**EXERCISE**
Go through the records below and copy out every line holding "same".

**GIVEN DATA**
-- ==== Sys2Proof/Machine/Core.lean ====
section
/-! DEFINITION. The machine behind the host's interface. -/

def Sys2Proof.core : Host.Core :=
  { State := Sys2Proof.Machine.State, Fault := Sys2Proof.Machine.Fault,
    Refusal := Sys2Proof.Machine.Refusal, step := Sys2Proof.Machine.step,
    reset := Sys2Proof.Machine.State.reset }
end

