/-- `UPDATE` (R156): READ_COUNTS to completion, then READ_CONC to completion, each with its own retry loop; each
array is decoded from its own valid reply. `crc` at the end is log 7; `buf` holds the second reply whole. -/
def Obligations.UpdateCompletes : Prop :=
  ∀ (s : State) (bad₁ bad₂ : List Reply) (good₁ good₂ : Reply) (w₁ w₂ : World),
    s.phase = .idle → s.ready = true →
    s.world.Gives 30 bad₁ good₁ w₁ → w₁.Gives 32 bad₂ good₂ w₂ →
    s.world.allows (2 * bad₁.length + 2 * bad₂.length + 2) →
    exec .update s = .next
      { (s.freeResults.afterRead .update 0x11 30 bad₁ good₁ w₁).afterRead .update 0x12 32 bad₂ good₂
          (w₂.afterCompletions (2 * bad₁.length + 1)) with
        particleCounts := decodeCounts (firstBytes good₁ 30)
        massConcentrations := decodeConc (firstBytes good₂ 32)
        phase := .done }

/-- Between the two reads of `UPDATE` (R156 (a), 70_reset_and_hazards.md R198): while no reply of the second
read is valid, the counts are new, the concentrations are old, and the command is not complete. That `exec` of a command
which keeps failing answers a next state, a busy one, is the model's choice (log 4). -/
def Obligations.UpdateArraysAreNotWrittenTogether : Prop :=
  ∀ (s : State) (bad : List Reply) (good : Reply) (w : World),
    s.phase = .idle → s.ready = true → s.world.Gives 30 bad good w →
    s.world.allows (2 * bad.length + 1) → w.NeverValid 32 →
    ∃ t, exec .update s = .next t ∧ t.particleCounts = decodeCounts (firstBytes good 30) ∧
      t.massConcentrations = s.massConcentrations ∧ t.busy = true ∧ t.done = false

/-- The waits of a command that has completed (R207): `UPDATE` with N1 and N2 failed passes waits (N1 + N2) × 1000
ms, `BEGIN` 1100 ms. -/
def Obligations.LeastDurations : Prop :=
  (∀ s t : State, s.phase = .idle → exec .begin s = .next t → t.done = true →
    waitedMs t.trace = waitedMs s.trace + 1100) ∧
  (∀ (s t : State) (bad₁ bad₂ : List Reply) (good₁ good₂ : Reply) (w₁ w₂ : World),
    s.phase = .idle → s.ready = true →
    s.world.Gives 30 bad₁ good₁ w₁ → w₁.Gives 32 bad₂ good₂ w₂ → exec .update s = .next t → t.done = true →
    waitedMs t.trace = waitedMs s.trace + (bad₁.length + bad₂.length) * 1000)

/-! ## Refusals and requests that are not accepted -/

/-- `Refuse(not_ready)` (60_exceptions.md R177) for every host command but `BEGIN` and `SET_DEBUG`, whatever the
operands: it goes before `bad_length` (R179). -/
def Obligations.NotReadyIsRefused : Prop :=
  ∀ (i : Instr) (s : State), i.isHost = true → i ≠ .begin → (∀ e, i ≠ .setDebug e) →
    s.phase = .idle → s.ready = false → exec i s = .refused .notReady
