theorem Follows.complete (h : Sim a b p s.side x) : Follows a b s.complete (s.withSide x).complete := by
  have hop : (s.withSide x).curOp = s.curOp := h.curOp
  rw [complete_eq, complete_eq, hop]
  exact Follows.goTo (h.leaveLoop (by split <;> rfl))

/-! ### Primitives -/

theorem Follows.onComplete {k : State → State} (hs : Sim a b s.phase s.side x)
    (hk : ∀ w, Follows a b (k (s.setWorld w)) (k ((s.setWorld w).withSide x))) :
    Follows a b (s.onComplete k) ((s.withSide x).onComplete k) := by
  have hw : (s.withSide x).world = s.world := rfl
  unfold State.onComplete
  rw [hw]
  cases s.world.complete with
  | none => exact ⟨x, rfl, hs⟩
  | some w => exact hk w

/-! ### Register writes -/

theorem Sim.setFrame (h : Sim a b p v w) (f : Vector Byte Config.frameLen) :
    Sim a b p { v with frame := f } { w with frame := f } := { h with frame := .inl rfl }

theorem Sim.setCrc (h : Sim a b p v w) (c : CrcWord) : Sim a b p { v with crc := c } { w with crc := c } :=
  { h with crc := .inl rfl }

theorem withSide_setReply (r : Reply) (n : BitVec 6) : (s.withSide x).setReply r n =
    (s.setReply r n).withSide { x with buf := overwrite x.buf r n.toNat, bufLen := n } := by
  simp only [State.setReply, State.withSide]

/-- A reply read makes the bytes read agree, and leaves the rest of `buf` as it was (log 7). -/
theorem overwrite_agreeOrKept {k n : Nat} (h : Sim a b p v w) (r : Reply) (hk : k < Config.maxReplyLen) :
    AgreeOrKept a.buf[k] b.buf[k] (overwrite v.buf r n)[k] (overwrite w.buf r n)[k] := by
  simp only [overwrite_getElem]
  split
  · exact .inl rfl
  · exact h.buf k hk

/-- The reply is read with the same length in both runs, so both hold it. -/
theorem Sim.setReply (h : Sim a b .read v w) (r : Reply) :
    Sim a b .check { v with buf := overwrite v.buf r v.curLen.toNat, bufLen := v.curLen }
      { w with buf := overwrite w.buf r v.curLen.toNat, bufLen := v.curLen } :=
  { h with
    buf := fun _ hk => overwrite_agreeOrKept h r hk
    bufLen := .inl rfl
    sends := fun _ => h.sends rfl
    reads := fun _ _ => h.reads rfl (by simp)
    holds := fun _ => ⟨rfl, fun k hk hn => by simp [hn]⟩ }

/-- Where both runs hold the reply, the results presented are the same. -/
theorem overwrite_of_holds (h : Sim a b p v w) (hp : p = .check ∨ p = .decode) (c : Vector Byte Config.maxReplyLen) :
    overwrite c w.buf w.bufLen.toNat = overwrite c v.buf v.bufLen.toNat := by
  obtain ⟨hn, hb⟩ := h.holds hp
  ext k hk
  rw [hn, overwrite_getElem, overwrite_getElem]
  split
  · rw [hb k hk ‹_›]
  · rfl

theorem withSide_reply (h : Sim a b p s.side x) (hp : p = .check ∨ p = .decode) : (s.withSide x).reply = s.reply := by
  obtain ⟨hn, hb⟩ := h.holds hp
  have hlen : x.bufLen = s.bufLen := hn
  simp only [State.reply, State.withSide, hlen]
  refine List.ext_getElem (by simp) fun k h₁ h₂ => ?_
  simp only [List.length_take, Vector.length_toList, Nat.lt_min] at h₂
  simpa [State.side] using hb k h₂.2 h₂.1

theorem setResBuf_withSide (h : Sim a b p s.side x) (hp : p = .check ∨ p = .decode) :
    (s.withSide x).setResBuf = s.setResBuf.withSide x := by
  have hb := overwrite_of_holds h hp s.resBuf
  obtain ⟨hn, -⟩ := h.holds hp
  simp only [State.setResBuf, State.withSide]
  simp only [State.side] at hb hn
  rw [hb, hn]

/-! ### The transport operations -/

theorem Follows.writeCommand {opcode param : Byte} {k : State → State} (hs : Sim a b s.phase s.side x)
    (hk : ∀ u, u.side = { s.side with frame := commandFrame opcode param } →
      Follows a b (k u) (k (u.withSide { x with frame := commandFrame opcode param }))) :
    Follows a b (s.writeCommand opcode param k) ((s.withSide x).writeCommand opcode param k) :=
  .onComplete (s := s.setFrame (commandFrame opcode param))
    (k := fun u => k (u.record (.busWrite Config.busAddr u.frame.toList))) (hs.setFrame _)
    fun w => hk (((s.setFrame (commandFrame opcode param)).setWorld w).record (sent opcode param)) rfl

**YOUR RESPONSE**
/-- The reply is read with the same length in both runs, so both hold it. -/
/-- Where both runs hold the reply, the results presented are the same. -/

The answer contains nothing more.